- What you are asked to do: The output should be every line below that includes the word "wipedReg".

# # # # #

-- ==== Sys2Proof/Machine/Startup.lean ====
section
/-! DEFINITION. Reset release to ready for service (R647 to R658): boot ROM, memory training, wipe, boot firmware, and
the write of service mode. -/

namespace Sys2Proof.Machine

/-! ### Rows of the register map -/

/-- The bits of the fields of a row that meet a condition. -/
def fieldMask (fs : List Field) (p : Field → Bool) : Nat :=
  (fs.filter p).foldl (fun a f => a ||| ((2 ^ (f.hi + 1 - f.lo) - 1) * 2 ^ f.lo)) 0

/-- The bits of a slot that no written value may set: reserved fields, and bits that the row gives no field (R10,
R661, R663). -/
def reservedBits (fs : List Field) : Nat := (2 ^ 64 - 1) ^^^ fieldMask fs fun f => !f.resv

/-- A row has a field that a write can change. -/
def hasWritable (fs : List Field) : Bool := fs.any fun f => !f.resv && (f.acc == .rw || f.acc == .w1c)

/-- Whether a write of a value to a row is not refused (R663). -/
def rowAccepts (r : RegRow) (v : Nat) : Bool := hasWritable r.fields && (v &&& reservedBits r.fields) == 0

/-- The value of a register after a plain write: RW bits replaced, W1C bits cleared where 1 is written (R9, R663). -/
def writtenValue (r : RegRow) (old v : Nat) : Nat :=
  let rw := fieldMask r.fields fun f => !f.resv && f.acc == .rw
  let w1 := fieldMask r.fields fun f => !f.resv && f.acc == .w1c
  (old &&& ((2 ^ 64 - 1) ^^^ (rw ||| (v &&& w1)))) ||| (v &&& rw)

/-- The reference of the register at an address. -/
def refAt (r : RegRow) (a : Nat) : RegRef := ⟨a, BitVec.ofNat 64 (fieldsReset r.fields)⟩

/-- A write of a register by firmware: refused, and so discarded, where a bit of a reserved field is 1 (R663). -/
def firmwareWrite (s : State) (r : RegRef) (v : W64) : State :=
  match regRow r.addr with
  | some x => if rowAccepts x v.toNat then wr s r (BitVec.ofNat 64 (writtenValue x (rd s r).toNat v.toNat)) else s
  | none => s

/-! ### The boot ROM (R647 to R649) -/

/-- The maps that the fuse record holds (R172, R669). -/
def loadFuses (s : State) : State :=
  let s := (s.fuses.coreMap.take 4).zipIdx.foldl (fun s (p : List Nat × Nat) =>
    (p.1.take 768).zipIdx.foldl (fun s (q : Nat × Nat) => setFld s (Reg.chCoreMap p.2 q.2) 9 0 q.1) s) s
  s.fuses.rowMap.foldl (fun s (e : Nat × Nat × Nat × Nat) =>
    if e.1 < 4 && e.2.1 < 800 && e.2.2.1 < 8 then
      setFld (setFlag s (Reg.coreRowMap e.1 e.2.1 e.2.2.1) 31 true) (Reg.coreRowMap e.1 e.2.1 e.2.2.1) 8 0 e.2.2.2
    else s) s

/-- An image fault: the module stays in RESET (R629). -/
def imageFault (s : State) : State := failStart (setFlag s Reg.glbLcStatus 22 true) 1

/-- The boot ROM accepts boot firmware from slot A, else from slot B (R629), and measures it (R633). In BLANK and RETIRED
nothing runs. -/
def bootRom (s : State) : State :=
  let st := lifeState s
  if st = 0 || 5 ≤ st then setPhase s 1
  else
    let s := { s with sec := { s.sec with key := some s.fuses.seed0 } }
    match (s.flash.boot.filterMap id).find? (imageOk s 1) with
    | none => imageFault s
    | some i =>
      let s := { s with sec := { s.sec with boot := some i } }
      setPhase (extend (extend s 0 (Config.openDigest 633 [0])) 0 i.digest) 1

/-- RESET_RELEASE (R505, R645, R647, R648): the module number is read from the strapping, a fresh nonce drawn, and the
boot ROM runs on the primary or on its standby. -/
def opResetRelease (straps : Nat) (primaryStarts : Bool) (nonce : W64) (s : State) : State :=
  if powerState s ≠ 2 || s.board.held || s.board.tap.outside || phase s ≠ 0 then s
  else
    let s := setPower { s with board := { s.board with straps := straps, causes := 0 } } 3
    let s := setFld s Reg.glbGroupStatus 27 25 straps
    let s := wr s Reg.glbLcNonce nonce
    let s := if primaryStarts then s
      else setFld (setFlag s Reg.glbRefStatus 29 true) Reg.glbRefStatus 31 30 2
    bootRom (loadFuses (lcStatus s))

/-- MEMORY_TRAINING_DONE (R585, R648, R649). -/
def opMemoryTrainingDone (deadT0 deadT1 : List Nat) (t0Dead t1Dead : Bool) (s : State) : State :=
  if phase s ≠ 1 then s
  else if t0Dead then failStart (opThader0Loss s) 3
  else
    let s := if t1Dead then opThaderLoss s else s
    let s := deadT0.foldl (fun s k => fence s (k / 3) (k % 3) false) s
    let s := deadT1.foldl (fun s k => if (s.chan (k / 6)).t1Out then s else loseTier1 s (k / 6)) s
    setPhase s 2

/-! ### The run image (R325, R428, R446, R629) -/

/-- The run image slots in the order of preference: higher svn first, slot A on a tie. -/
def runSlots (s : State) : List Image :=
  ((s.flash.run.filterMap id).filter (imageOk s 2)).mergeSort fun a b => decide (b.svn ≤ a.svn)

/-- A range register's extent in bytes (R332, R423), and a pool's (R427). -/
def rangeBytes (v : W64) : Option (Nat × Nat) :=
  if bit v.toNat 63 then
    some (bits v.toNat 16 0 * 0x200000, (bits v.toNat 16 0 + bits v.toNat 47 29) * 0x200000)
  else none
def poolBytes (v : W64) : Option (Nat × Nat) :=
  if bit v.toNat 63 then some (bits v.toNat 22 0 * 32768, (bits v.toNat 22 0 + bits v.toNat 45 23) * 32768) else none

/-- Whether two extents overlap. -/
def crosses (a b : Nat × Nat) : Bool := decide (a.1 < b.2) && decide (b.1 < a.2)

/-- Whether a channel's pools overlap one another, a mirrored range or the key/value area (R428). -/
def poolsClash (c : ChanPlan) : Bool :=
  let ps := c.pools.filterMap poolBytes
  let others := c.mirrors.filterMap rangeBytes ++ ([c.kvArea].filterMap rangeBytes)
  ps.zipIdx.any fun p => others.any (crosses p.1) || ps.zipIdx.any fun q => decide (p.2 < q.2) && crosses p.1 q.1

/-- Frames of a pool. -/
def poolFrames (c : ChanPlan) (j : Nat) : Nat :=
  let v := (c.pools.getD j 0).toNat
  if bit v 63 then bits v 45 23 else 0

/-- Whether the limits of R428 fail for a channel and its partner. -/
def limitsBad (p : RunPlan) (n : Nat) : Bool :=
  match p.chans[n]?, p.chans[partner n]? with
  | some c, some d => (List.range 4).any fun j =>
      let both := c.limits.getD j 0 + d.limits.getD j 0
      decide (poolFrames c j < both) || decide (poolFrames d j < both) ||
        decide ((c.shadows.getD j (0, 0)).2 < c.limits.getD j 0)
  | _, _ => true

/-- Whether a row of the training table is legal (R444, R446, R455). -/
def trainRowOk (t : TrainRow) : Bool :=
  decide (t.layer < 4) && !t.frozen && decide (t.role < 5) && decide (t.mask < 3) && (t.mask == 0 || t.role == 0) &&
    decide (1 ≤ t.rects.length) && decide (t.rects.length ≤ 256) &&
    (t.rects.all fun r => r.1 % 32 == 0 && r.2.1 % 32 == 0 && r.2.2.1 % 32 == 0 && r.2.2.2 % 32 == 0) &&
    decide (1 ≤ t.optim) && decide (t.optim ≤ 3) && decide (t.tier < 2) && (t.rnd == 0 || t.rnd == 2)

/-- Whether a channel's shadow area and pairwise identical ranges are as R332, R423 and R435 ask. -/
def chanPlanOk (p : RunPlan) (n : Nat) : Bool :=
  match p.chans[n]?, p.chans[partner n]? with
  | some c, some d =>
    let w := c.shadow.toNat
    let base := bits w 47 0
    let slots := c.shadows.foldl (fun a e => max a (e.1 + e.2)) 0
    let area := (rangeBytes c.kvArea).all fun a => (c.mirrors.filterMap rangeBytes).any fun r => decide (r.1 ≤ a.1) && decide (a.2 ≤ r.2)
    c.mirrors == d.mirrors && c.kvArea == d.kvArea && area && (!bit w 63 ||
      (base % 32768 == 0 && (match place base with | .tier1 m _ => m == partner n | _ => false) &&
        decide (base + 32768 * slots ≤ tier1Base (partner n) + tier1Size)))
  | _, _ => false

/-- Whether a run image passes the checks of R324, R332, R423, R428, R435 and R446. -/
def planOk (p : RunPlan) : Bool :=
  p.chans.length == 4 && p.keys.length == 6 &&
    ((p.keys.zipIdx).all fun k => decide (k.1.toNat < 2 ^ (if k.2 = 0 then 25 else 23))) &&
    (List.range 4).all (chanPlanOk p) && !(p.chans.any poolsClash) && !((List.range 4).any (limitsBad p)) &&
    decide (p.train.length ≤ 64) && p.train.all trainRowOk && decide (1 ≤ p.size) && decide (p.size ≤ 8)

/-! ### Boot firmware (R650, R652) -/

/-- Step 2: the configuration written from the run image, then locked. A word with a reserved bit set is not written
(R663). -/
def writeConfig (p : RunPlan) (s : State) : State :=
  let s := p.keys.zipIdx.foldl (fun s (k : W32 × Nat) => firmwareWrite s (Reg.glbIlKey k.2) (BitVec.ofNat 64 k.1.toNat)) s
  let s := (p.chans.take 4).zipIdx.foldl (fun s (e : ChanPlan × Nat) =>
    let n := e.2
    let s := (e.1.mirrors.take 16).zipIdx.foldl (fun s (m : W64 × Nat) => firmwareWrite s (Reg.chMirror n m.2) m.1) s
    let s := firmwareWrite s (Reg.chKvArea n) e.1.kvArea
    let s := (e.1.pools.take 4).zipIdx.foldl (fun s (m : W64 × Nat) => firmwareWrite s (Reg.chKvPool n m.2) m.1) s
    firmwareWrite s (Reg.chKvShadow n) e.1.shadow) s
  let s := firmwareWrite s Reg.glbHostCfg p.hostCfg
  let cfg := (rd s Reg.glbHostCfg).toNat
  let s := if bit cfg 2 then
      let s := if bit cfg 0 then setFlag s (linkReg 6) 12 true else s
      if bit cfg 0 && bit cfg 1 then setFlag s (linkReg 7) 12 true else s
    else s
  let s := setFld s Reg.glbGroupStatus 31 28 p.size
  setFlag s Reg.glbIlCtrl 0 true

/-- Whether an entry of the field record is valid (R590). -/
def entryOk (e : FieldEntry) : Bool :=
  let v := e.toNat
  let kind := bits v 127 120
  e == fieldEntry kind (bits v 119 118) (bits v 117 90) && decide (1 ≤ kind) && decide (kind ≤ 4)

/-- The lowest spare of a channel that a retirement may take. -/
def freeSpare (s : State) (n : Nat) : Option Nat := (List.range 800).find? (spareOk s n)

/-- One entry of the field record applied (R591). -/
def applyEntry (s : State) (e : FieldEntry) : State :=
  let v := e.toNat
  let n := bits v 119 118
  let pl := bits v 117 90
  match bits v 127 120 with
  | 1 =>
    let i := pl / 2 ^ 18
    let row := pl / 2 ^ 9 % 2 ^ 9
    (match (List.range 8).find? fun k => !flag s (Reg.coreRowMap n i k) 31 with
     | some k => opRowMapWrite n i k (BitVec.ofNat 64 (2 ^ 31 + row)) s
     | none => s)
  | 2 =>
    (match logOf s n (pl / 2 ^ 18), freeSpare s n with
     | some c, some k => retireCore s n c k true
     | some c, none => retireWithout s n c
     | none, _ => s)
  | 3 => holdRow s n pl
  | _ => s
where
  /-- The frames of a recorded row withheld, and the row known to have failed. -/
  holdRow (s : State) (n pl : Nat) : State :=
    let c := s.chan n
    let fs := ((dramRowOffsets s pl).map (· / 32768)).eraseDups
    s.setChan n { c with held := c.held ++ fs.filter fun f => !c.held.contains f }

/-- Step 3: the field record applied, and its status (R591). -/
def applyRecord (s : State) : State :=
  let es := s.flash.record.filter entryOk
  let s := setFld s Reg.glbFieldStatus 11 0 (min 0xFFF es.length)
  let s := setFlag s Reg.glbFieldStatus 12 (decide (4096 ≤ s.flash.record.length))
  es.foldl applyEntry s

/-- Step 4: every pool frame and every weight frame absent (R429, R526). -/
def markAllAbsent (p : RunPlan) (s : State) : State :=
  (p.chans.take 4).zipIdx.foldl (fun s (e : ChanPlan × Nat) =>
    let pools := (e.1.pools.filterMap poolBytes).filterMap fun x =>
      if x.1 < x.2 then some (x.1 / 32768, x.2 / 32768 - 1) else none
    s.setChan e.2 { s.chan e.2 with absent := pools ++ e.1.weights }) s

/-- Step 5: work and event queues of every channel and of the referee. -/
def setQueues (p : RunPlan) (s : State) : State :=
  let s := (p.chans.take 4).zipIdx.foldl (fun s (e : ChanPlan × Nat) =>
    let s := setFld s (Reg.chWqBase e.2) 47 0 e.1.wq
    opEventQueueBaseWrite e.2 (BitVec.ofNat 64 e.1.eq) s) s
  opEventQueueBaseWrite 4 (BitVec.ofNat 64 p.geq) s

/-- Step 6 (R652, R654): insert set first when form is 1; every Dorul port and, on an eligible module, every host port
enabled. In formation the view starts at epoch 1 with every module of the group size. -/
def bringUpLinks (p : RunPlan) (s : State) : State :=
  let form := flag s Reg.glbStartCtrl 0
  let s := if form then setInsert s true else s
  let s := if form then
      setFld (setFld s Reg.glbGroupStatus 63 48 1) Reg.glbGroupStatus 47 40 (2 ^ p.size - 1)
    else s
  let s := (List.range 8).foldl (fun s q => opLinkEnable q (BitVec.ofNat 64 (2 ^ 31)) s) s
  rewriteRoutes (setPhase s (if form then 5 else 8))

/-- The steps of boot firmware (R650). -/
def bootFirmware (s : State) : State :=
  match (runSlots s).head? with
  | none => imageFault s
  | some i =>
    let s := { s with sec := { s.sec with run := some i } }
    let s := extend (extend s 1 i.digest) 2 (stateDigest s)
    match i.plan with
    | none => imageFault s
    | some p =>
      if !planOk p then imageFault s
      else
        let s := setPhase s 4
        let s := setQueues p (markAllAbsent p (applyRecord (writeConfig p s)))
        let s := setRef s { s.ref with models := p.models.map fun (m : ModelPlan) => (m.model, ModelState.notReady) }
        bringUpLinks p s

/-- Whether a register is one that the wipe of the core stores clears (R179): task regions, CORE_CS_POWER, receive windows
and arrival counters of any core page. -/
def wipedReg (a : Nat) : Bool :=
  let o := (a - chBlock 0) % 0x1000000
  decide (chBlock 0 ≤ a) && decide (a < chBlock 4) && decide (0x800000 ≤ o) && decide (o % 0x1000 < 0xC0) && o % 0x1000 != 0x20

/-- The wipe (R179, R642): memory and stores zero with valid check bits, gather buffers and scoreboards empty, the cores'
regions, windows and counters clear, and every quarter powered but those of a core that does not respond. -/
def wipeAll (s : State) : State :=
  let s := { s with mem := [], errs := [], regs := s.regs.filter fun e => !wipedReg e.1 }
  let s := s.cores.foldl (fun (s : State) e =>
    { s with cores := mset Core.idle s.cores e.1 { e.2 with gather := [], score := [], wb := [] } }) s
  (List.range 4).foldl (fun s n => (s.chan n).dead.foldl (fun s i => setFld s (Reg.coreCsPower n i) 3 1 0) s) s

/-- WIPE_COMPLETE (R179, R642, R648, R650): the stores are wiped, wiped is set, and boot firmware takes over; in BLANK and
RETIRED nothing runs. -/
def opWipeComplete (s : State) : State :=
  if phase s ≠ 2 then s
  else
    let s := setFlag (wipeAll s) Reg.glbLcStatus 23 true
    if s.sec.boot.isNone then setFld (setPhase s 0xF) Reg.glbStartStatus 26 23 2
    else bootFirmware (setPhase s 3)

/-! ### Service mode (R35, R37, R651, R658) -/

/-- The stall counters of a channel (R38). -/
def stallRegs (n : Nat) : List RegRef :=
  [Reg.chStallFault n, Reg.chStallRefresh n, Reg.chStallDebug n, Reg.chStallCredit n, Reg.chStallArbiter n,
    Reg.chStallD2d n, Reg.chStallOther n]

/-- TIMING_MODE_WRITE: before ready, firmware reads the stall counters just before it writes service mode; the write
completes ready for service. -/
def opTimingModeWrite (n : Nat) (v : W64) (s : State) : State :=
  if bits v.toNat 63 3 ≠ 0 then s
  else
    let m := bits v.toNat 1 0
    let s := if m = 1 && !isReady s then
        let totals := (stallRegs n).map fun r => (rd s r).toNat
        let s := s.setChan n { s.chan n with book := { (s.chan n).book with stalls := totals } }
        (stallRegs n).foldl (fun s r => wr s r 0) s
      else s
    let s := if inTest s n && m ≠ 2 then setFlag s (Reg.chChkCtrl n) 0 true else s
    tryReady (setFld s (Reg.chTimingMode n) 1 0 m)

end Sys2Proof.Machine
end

# # # # #

- Task answer:
def wipedReg (a : Nat) : Bool :=
  let s := { s with mem := [], errs := [], regs := s.regs.filter fun e => !wipedReg e.1 }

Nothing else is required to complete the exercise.